▸ **PROVIDED ENTRIES**

/-- The addresses of an instance's block are its own registers' (R71). -/
theorem hostReg_of_blockAddr {r : HostReg} {i : InstId} {off : Nat} (hoff : off < 0x40)
    (h : r.addr = 0x400 + 0x40 * i.val + off) : ∃ r', r = .inst i r' := by
  cases r with
  | inst j r' =>
    have hr' : r'.offset < 0x40 := by cases r' <;> decide
    have hij : j = i := by
      simp only [HostReg.addr] at h
      exact Fin.ext (by omega)
    exact ⟨r', by rw [hij]⟩
  | _ =>
    simp only [HostReg.addr, pktLenAddr] at h
    omega

/-- No register of an instance at or above `N_ASM` exists, so its whole block reads 0 (R71). -/
theorem hostRead_absent {s : State} {i : InstId} {off : Nat} (hi : s.params.nAsm ≤ i.val) (hoff : off < 0x40) :
    s.hostRead .word (0x400 + 0x40 * i.val + off) = 0 := by
  rw [State.hostRead]
  cases hreg : hostRegAt (0x400 + 0x40 * i.val + off) with
  | none => rfl
  | some r =>
    obtain ⟨r', rfl⟩ := hostReg_of_blockAddr hoff (hostRegAt_eq_some hreg)
    have hno : s.hasInst i = false := decide_eq_false (Nat.not_lt_of_le hi)
    simp only [HostReg.word, hno, Bool.false_eq_true, if_false]

/-- Settles O59: each register is found at its address, and its word is the number of its fields. -/
theorem registerMapIsReadable : Obligations.RegisterMapIsReadable :=
  ⟨fun _ _ => addr_injective, fun s => ⟨hostRead_addr s, showsControlAndHeader s, showsAfGroup s, showsPeshGroup s,
    fun _ => showsInstance, fun _ _ => hostRead_absent⟩⟩

end Sys2Proof.Machine
end
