/-- The word of an instruction that has one of 32 bits, from the same tables. -/
def encodeWord : Instr → Option Word
  | .nop => some (0#32 : Word)
  | .add pn pk d a b => some (1#7 ++ pn ++ pk ++ d ++ a ++ b ++ 0#3 : Word)
  | .sub pn pk d a b => some (2#7 ++ pn ++ pk ++ d ++ a ++ b ++ 0#3 : Word)
  | .and pn pk d a b => some (3#7 ++ pn ++ pk ++ d ++ a ++ b ++ 0#3 : Word)
  | .or pn pk d a b => some (4#7 ++ pn ++ pk ++ d ++ a ++ b ++ 0#3 : Word)
  | .xor pn pk d a b => some (5#7 ++ pn ++ pk ++ d ++ a ++ b ++ 0#3 : Word)
  | .andn pn pk d a b => some (6#7 ++ pn ++ pk ++ d ++ a ++ b ++ 0#3 : Word)
  | .sel pn pk d a b f => some (7#7 ++ pn ++ pk ++ d ++ a ++ b ++ f : Word)
  | .shl pn pk d a b => some (8#7 ++ pn ++ pk ++ d ++ a ++ b ++ 0#3 : Word)
  | .shr pn pk d a b => some (9#7 ++ pn ++ pk ++ d ++ a ++ b ++ 0#3 : Word)
  | .sar pn pk d a b => some (10#7 ++ pn ++ pk ++ d ++ a ++ b ++ 0#3 : Word)
  | .rotl pn pk d a b => some (11#7 ++ pn ++ pk ++ d ++ a ++ b ++ 0#3 : Word)
  | .min pn pk d a b => some (12#7 ++ pn ++ pk ++ d ++ a ++ b ++ 0#3 : Word)
  | .max pn pk d a b => some (13#7 ++ pn ++ pk ++ d ++ a ++ b ++ 0#3 : Word)
  | .minu pn pk d a b => some (14#7 ++ pn ++ pk ++ d ++ a ++ b ++ 0#3 : Word)
  | .maxu pn pk d a b => some (15#7 ++ pn ++ pk ++ d ++ a ++ b ++ 0#3 : Word)
  | .mul pn pk d a b => some (16#7 ++ pn ++ pk ++ d ++ a ++ b ++ 0#3 : Word)
  | .mulh pn pk d a b => some (17#7 ++ pn ++ pk ++ d ++ a ++ b ++ 0#3 : Word)
  | .mulhu pn pk d a b => some (18#7 ++ pn ++ pk ++ d ++ a ++ b ++ 0#3 : Word)
  | .div pn pk d a b => some (19#7 ++ pn ++ pk ++ d ++ a ++ b ++ 0#3 : Word)
  | .divu pn pk d a b => some (20#7 ++ pn ++ pk ++ d ++ a ++ b ++ 0#3 : Word)
  | .rem pn pk d a b => some (21#7 ++ pn ++ pk ++ d ++ a ++ b ++ 0#3 : Word)
  | .remu pn pk d a b => some (22#7 ++ pn ++ pk ++ d ++ a ++ b ++ 0#3 : Word)
  | .clz pn pk d a => some (24#7 ++ pn ++ pk ++ d ++ a ++ 0#9 : Word)
  | .ctz pn pk d a => some (25#7 ++ pn ++ pk ++ d ++ a ++ 0#9 : Word)
  | .popc pn pk d a => some (26#7 ++ pn ++ pk ++ d ++ a ++ 0#9 : Word)
  | .brev pn pk d a => some (27#7 ++ pn ++ pk ++ d ++ a ++ 0#9 : Word)
  | .bswap pn pk d a => some (28#7 ++ pn ++ pk ++ d ++ a ++ 0#9 : Word)
  | .extf pn pk d a b => some (29#7 ++ pn ++ pk ++ d ++ a ++ b ++ 0#3 : Word)
  | .insf pn pk d a b => some (30#7 ++ pn ++ pk ++ d ++ a ++ b ++ 0#3 : Word)
  | .addi pn pk d a i => some (32#7 ++ pn ++ pk ++ d ++ a ++ i : Word)
  | .andi pn pk d a i => some (33#7 ++ pn ++ pk ++ d ++ a ++ i : Word)
  | .ori pn pk d a i => some (34#7 ++ pn ++ pk ++ d ++ a ++ i : Word)
  | .xori pn pk d a i => some (35#7 ++ pn ++ pk ++ d ++ a ++ i : Word)
  | .shli pn pk d a i => some (36#7 ++ pn ++ pk ++ d ++ a ++ i : Word)
  | .shri pn pk d a i => some (37#7 ++ pn ++ pk ++ d ++ a ++ i : Word)
  | .sari pn pk d a i => some (38#7 ++ pn ++ pk ++ d ++ a ++ i : Word)
  | .li pn pk d i => some (40#7 ++ pn ++ pk ++ d ++ i : Word)
  | .lih pn pk d i => some (41#7 ++ pn ++ pk ++ d ++ i : Word)
  | .cmp pn pk d c a b => some (42#7 ++ pn ++ pk ++ d ++ c ++ a ++ b ++ 0#3 : Word)
  | .cmpi pn pk d c a i => some (43#7 ++ pn ++ pk ++ d ++ c ++ a ++ i : Word)
  | .kop pn pk d a b f => some (44#7 ++ pn ++ pk ++ 0#3 ++ d ++ 0#3 ++ a ++ 0#3 ++ b ++ f : Word)
  | .faddF32 pn pk d a b f => some (48#7 ++ pn ++ pk ++ d ++ a ++ b ++ f : Word)
  | .fsubF32 pn pk d a b f => some (49#7 ++ pn ++ pk ++ d ++ a ++ b ++ f : Word)
  | .fmulF32 pn pk d a b f => some (50#7 ++ pn ++ pk ++ d ++ a ++ b ++ f : Word)
  | .ffmaF32 pn pk d a b f => some (51#7 ++ pn ++ pk ++ d ++ a ++ b ++ f : Word)
  | .fminF32 pn pk d a b => some (52#7 ++ pn ++ pk ++ d ++ a ++ b ++ 0#3 : Word)
  | .fmaxF32 pn pk d a b => some (53#7 ++ pn ++ pk ++ d ++ a ++ b ++ 0#3 : Word)
  | .fcmpF32 pn pk d c a b => some (54#7 ++ pn ++ pk ++ d ++ c ++ a ++ b ++ 0#3 : Word)
  | .fcvt pn pk d a x y f => some (55#7 ++ pn ++ pk ++ d ++ a ++ x ++ y ++ f : Word)
  | .faddF64 pn pk d a b f => some (56#7 ++ pn ++ pk ++ d ++ a ++ b ++ f : Word)
  | .fsubF64 pn pk d a b f => some (57#7 ++ pn ++ pk ++ d ++ a ++ b ++ f : Word)
  | .fmulF64 pn pk d a b f => some (58#7 ++ pn ++ pk ++ d ++ a ++ b ++ f : Word)
  | .ffmaF64 pn pk d a b f => some (59#7 ++ pn ++ pk ++ d ++ a ++ b ++ f : Word)
  | .fminF64 pn pk d a b => some (60#7 ++ pn ++ pk ++ d ++ a ++ b ++ 0#3 : Word)
  | .fmaxF64 pn pk d a b => some (61#7 ++ pn ++ pk ++ d ++ a ++ b ++ 0#3 : Word)
  | .fcmpF64 pn pk d c a b => some (62#7 ++ pn ++ pk ++ d ++ c ++ a ++ b ++ 0#3 : Word)
  | .b pn pk i => some (64#7 ++ pn ++ pk ++ i : Word)
  | .call pn pk i => some (65#7 ++ pn ++ pk ++ i : Word)
  | .callr pn pk d a => some (66#7 ++ pn ++ pk ++ d ++ a ++ 0#9 : Word)
  | .jr pn pk a => some (67#7 ++ pn ++ pk ++ 0#6 ++ a ++ 0#9 : Word)
  | .loop pn pk l a => some (68#7 ++ pn ++ pk ++ l ++ a ++ 0#9 : Word)
  | .loopi pn pk l i => some (69#7 ++ pn ++ pk ++ l ++ i : Word)
  | .brk pn pk => some (72#7 ++ pn ++ pk ++ 0#21 : Word)
  | .trap pn pk => some (73#7 ++ pn ++ pk ++ 0#21 : Word)
  | .yield pn pk => some (74#7 ++ pn ++ pk ++ 0#21 : Word)
  | .exit pn pk => some (75#7 ++ pn ++ pk ++ 0#21 : Word)
  | .spawn pn pk d a b => some (76#7 ++ pn ++ pk ++ d ++ a ++ b ++ 0#3 : Word)
  | .mode f => some (1291845632#31 ++ f : Word)
  | .cnew pn pk d => some (80#7 ++ pn ++ pk ++ d ++ 0#15 : Word)
  | .cjoin pn pk a => some (81#7 ++ pn ++ pk ++ 0#6 ++ a ++ 0#9 : Word)
  | .cleave pn pk => some (82#7 ++ pn ++ pk ++ 0#21 : Word)
  | .cbar pn pk => some (83#7 ++ pn ++ pk ++ 0#21 : Word)
  | .mfs pn pk d i => some (88#7 ++ pn ++ pk ++ d ++ 0#6 ++ i : Word)
  | .mts pn pk m a i => some (89#7 ++ pn ++ pk ++ 0#5 ++ m ++ a ++ i : Word)
  | .mput pn pk a i => some (90#7 ++ pn ++ pk ++ 0#6 ++ a ++ i : Word)
  | .mget pn pk d i => some (91#7 ++ pn ++ pk ++ d ++ 0#6 ++ i : Word)
  | .ext x => some (96#7 ++ x : Word)
  | .eret pn pk => some (112#7 ++ pn ++ pk ++ 0#21 : Word)
  | .tlbi pn pk a => some (113#7 ++ pn ++ pk ++ 0#6 ++ a ++ 0#9 : Word)
  | .halt pn pk => some (114#7 ++ pn ++ pk ++ 0#21 : Word)
  | .idle pn pk => some (115#7 ++ pn ++ pk ++ 0#21 : Word)
  | .csave pn pk a => some (116#7 ++ pn ++ pk ++ 0#6 ++ a ++ 0#9 : Word)
  | .cload pn pk a => some (117#7 ++ pn ++ pk ++ 0#6 ++ a ++ 0#9 : Word)
  | .vadd q e d a b => some (1#7 ++ q ++ e ++ d ++ a ++ b ++ 0#2 : Word)
  | .vsub q e d a b => some (2#7 ++ q ++ e ++ d ++ a ++ b ++ 0#2 : Word)
  | .vadds q e d a b u => some (3#7 ++ q ++ e ++ d ++ a ++ b ++ 0#1 ++ u : Word)
  | .vsubs q e d a b u => some (4#7 ++ q ++ e ++ d ++ a ++ b ++ 0#1 ++ u : Word)
  | .vmul q e d a b => some (5#7 ++ q ++ e ++ d ++ a ++ b ++ 0#2 : Word)
  | .vmulh q e d a b u => some (6#7 ++ q ++ e ++ d ++ a ++ b ++ 0#1 ++ u : Word)
  | .vdot4 q d a b u => some (7#7 ++ q ++ 2#2 ++ d ++ a ++ b ++ 0#1 ++ u : Word)
  | .vmin q e d a b u => some (8#7 ++ q ++ e ++ d ++ a ++ b ++ 0#1 ++ u : Word)
  | .vmax q e d a b u => some (9#7 ++ q ++ e ++ d ++ a ++ b ++ 0#1 ++ u : Word)
  | .vabs q e d a => some (10#7 ++ q ++ e ++ d ++ a ++ 0#8 : Word)
  | .vneg q e d a => some (11#7 ++ q ++ e ++ d ++ a ++ 0#8 : Word)
  | .vpopc q e d a => some (12#7 ++ q ++ e ++ d ++ a ++ 0#8 : Word)
  | .vclz q e d a => some (13#7 ++ q ++ e ++ d ++ a ++ 0#8 : Word)
  | .vand q d a b => some (16#7 ++ q ++ 0#2 ++ d ++ a ++ b ++ 0#2 : Word)
  | .vor q d a b => some (17#7 ++ q ++ 0#2 ++ d ++ a ++ b ++ 0#2 : Word)
  | .vxor q d a b => some (18#7 ++ q ++ 0#2 ++ d ++ a ++ b ++ 0#2 : Word)
  | .vandn q d a b => some (19#7 ++ q ++ 0#2 ++ d ++ a ++ b ++ 0#2 : Word)
  | .vshl q e d a b => some (20#7 ++ q ++ e ++ d ++ a ++ b ++ 0#2 : Word)
  | .vshr q e d a b => some (21#7 ++ q ++ e ++ d ++ a ++ b ++ 0#2 : Word)
  | .vsar q e d a b => some (22#7 ++ q ++ e ++ d ++ a ++ b ++ 0#2 : Word)
  | .vshli q e d a i => some (24#7 ++ q ++ e ++ d ++ a ++ i : Word)
  | .vshri q e d a i => some (25#7 ++ q ++ e ++ d ++ a ++ i : Word)
  | .vcmp q e c d a b => some (32#7 ++ q ++ e ++ c ++ d ++ a ++ b ++ 0#2 : Word)
  | .vsel q d a b => some (33#7 ++ q ++ 0#2 ++ d ++ a ++ b ++ 0#2 : Word)
  | .qop d a b f => some (8704#15 ++ d ++ 0#3 ++ a ++ 0#3 ++ b ++ f : Word)
  | .qfromg d a => some (8960#15 ++ d ++ a ++ 0#8 : Word)
  | .vfadd q e d a b f => some (40#7 ++ q ++ e ++ d ++ a ++ b ++ f : Word)
  | .vfsub q e d a b f => some (41#7 ++ q ++ e ++ d ++ a ++ b ++ f : Word)
  | .vfmul q e d a b f => some (42#7 ++ q ++ e ++ d ++ a ++ b ++ f : Word)
  | .vfma q e d a b f => some (43#7 ++ q ++ e ++ d ++ a ++ b ++ f : Word)
  | .vfnma q e d a b f => some (44#7 ++ q ++ e ++ d ++ a ++ b ++ f : Word)
  | .vfmin q e d a b => some (45#7 ++ q ++ e ++ d ++ a ++ b ++ 0#2 : Word)
  | .vfmax q e d a b => some (46#7 ++ q ++ e ++ d ++ a ++ b ++ 0#2 : Word)
  | .vfcmp q e c d a b => some (47#7 ++ q ++ e ++ c ++ d ++ a ++ b ++ 0#2 : Word)
  | .vcvt1 q r d a x y => some (48#7 ++ q ++ r ++ d ++ a ++ x ++ y : Word)
  | .vcvt2 q r d a x y => some (49#7 ++ q ++ 0#1 ++ r ++ d ++ a ++ x ++ y : Word)
  | .vcvtef1 q r d a x y => some (50#7 ++ q ++ r ++ d ++ a ++ x ++ y : Word)
  | .vcvtef2 q r d a x y => some (51#7 ++ q ++ 0#1 ++ r ++ d ++ a ++ x ++ y : Word)
  | .vsum q e d a f => some (56#7 ++ q ++ e ++ d ++ a ++ 0#6 ++ f : Word)
  | .vrmax q e d a f => some (57#7 ++ q ++ e ++ d ++ a ++ 0#6 ++ f : Word)
  | .vrmin q e d a f => some (58#7 ++ q ++ e ++ d ++ a ++ 0#6 ++ f : Word)
  | .vscan q e d a f => some (59#7 ++ q ++ e ++ d ++ a ++ 0#6 ++ f : Word)
  | .vperm q e d a b => some (64#7 ++ q ++ e ++ d ++ a ++ b ++ 0#2 : Word)
  | .vshuf q e d a i => some (65#7 ++ q ++ e ++ d ++ a ++ i : Word)
  | .vslide q e d a i => some (66#7 ++ q ++ e ++ d ++ a ++ i : Word)
  | .vbcast q e d a => some (72#7 ++ q ++ e ++ d ++ a ++ 0#8 : Word)
  | .vextr q e d a i => some (73#7 ++ q ++ e ++ d ++ a ++ i : Word)
  | .vmovi q e d i => some (74#7 ++ q ++ e ++ d ++ 0#6 ++ i : Word)
  | .vmov q d a => some (75#7 ++ q ++ 0#2 ++ d ++ a ++ 0#8 : Word)
  | .vtget q d t l => some (80#7 ++ q ++ 0#2 ++ d ++ t ++ 0#2 ++ l ++ 0#2 : Word)
  | .vtset q t a l => some (81#7 ++ q ++ 0#2 ++ t ++ a ++ 0#2 ++ l ++ 0#2 : Word)
  | .vrdacc q d a => some (82#7 ++ q ++ 0#2 ++ d ++ a ++ 0#8 : Word)
  | .tq q d a t e w => some (1#7 ++ q ++ d ++ a ++ t ++ e ++ w ++ 0#1 : Word)
  | .tqp q d a t => some (2#7 ++ q ++ d ++ a ++ t ++ 0#4 : Word)
  | .tqi q d a t e => some (3#7 ++ q ++ d ++ a ++ t ++ e ++ 0#2 : Word)
  | .tload a t => some (2048#16 ++ a ++ t ++ 0#4 : Word)
  | .tinfo d t => some (40#10 ++ d ++ 0#6 ++ t ++ 0#4 : Word)
  | .rcp q d a e => some (8#7 ++ q ++ d ++ a ++ 0#6 ++ e ++ 0#2 : Word)
  | .rsq q d a e => some (9#7 ++ q ++ d ++ a ++ 0#6 ++ e ++ 0#2 : Word)
  | .exp2 q d a e => some (10#7 ++ q ++ d ++ a ++ 0#6 ++ e ++ 0#2 : Word)
  | .log2 q d a e => some (11#7 ++ q ++ d ++ a ++ 0#6 ++ e ++ 0#2 : Word)
  | .sinpi q d a e => some (12#7 ++ q ++ d ++ a ++ 0#6 ++ e ++ 0#2 : Word)
  | .cospi q d a e => some (13#7 ++ q ++ d ++ a ++ 0#6 ++ e ++ 0#2 : Word)
  | .vrand q d e => some (14#7 ++ q ++ d ++ 0#12 ++ e ++ 0#2 : Word)
  | .mcall s r f b => some (1#7 ++ s ++ r ++ f ++ b ++ 0#6 : Word)
  | .msync s => some (2#7 ++ s ++ 0#23 : Word)
  | .mreload s => some (3#7 ++ s ++ 0#23 : Word)
  | .mflip s l m => some (4#7 ++ s ++ l ++ m ++ 0#16 : Word)
  | .mswitch s l m d => some (5#7 ++ s ++ l ++ m ++ d ++ 0#15 : Word)
  | .mload s => some (6#7 ++ s ++ 0#23 : Word)
  | .mlock d => some (3584#16 ++ d ++ 0#15 : Word)
  | .bfly d a r s p => some (32#9 ++ d ++ a ++ r ++ s ++ p ++ 0#7 : Word)
  | .tperm d a p => some (36#9 ++ d ++ a ++ 0#5 ++ p ++ 0#7 : Word)
  | .ldb c d b i => some (1#7 ++ c ++ d ++ b ++ i : Word)
  | .ldbn c d b i => some (2#7 ++ c ++ d ++ b ++ i : Word)
  | .ldh c d b i => some (3#7 ++ c ++ d ++ b ++ i : Word)
  | .ldhn c d b i => some (4#7 ++ c ++ d ++ b ++ i : Word)
  | .ldw c d b i => some (5#7 ++ c ++ d ++ b ++ i : Word)
  | .ldwn c d b i => some (6#7 ++ c ++ d ++ b ++ i : Word)
  | .ldd c d b i => some (7#7 ++ c ++ d ++ b ++ i : Word)
  | .stb c d b i => some (8#7 ++ c ++ d ++ b ++ i : Word)
  | .sth c d b i => some (9#7 ++ c ++ d ++ b ++ i : Word)
  | .stw c d b i => some (10#7 ++ c ++ d ++ b ++ i : Word)
  | .std c d b i => some (11#7 ++ c ++ d ++ b ++ i : Word)
  | .vld c d b i => some (16#7 ++ c ++ 0#3 ++ d ++ b ++ i : Word)
  | .vst c d b i => some (17#7 ++ c ++ 0#3 ++ d ++ b ++ i : Word)
  | .vldq c q d b i => some (18#7 ++ c ++ q ++ d ++ b ++ i : Word)
  | .vstq c q d b i => some (19#7 ++ c ++ q ++ d ++ b ++ i : Word)
  | .tld c t b i => some (20#7 ++ c ++ 0#3 ++ t ++ b ++ i : Word)
  | .tst c t b i => some (21#7 ++ c ++ 0#3 ++ t ++ b ++ i : Word)
  | .vgatherW c q d a b => some (24#7 ++ c ++ q ++ d ++ a ++ b : Word)
  | .vgatherD c q d a b => some (25#7 ++ c ++ q ++ d ++ a ++ b : Word)
  | .vscatterW c q d a b => some (26#7 ++ c ++ q ++ d ++ a ++ b : Word)
  | .vscatterD c q d a b => some (27#7 ++ c ++ q ++ d ++ a ++ b : Word)
  | .aadd c p d b s z => some (32#7 ++ c ++ p ++ d ++ b ++ s ++ z : Word)
  | .amin c p d b s z => some (33#7 ++ c ++ p ++ d ++ b ++ s ++ z : Word)
  | .amax c p d b s z => some (34#7 ++ c ++ p ++ d ++ b ++ s ++ z : Word)
  | .axchg c p d b s z => some (35#7 ++ c ++ p ++ d ++ b ++ s ++ z : Word)
  | .acas c p d b s z => some (36#7 ++ c ++ p ++ d ++ b ++ s ++ z : Word)
  | .afadd c p d b s z => some (37#7 ++ c ++ p ++ d ++ b ++ s ++ z : Word)
  | .afaddh c p d b s z => some (38#7 ++ c ++ p ++ d ++ b ++ s ++ z : Word)
  | .fence m p => some (40#7 ++ m ++ p ++ 0#7 : Word)
  | .waitw c k v b => some (41#7 ++ c ++ k ++ v ++ b ++ 0#6 : Word)
  | .copy c p a b h => some (48#7 ++ c ++ p ++ 0#3 ++ a ++ b ++ 0#4 ++ h : Word)
  | .copyt c p a b g h => some (49#7 ++ c ++ p ++ 0#3 ++ a ++ b ++ g ++ h : Word)
  | .copyx c p m a b g h => some (50#7 ++ c ++ p ++ 0#2 ++ m ++ a ++ b ++ g ++ h : Word)
  | .copyg c p a b g h => some (51#7 ++ c ++ p ++ 0#3 ++ a ++ b ++ g ++ h : Word)
  | .copysa c p m a b g h => some (52#7 ++ c ++ p ++ 0#2 ++ m ++ a ++ b ++ g ++ h : Word)
  | .copyw m a => some (13568#15 ++ m ++ a ++ 0#12 : Word)
  | .barinit c d b i => some (56#7 ++ c ++ d ++ b ++ i : Word)
  | .barexp c d b i => some (57#7 ++ c ++ d ++ b ++ i : Word)
  | .bararv c b i => some (58#7 ++ c ++ 0#6 ++ b ++ i : Word)
  | .barwait c d b i => some (59#7 ++ c ++ d ++ b ++ i : Word)
  | .send c l q v g => some (64#7 ++ c ++ l ++ q ++ v ++ g ++ 0#1 : Word)
  | .recv c l q v => some (65#7 ++ c ++ l ++ q ++ v ++ 0#7 : Word)
  | .fbind f t a b g => some (72#7 ++ f ++ t ++ a ++ b ++ g : Word)
  | .fwr f t a => some (73#7 ++ f ++ t ++ a ++ 0#12 : Word)
  | .frd f t a => some (74#7 ++ f ++ t ++ a ++ 0#12 : Word)
  | .bnop => some (0#32 : Word)
  | .bld z d a i m => some (1#5 ++ z ++ d ++ a ++ 0#6 ++ i ++ m : Word)
  | .bst z a b i m => some (2#5 ++ z ++ 0#4 ++ a ++ b ++ 0#2 ++ i ++ m : Word)
  | .bpop z d t => some (3#5 ++ z ++ d ++ 0#10 ++ t ++ 0#10 : Word)
  | .bpush a p => some (256#11 ++ a ++ 0#14 ++ p : Word)
  | .badd z d a b t => some (5#5 ++ z ++ d ++ a ++ b ++ 0#2 ++ t ++ 0#10 : Word)
  | .bmul z d a b t => some (6#5 ++ z ++ d ++ a ++ b ++ 0#2 ++ t ++ 0#10 : Word)
  | .bfma z d a b t => some (7#5 ++ z ++ d ++ a ++ b ++ 0#2 ++ t ++ 0#10 : Word)
  | .bcmp z d a b c => some (8#5 ++ z ++ 0#2 ++ d ++ a ++ b ++ c ++ 0#10 : Word)
  | .bsel z d a b => some (9#5 ++ z ++ d ++ a ++ b ++ 0#13 : Word)
  | .bacc z d a t => some (10#5 ++ z ++ d ++ a ++ 0#6 ++ t ++ 0#10 : Word)
  | .bskip => some (1476395008#32 : Word)
  | .bloop a m => some (768#11 ++ a ++ 0#7 ++ m : Word)
  | .bend => some (1744830464#32 : Word)
  | _ => none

▸ **WHAT YOU SHOULD DO**
Each line from the top of the entries above through the line containing "(hi : s.params.nAsm" must be transcribed exactly, and no other line may appear.

▸ **SOLUTION TO THE EXERCISE**
/-- The addresses of an instance's block are its own registers' (R71). -/
theorem hostReg_of_blockAddr {r : HostReg} {i : InstId} {off : Nat} (hoff : off < 0x40)
    (h : r.addr = 0x400 + 0x40 * i.val + off) : ∃ r', r = .inst i r' := by
  cases r with
  | inst j r' =>
    have hr' : r'.offset < 0x40 := by cases r' <;> decide
    have hij : j = i := by
      simp only [HostReg.addr] at h
      exact Fin.ext (by omega)
    exact ⟨r', by rw [hij]⟩
  | _ =>
    simp only [HostReg.addr, pktLenAddr] at h
    omega

/-- No register of an instance at or above `N_ASM` exists, so its whole block reads 0 (R71). -/
theorem hostRead_absent {s : State} {i : InstId} {off : Nat} (hi : s.params.nAsm ≤ i.val) (hoff : off < 0x40) :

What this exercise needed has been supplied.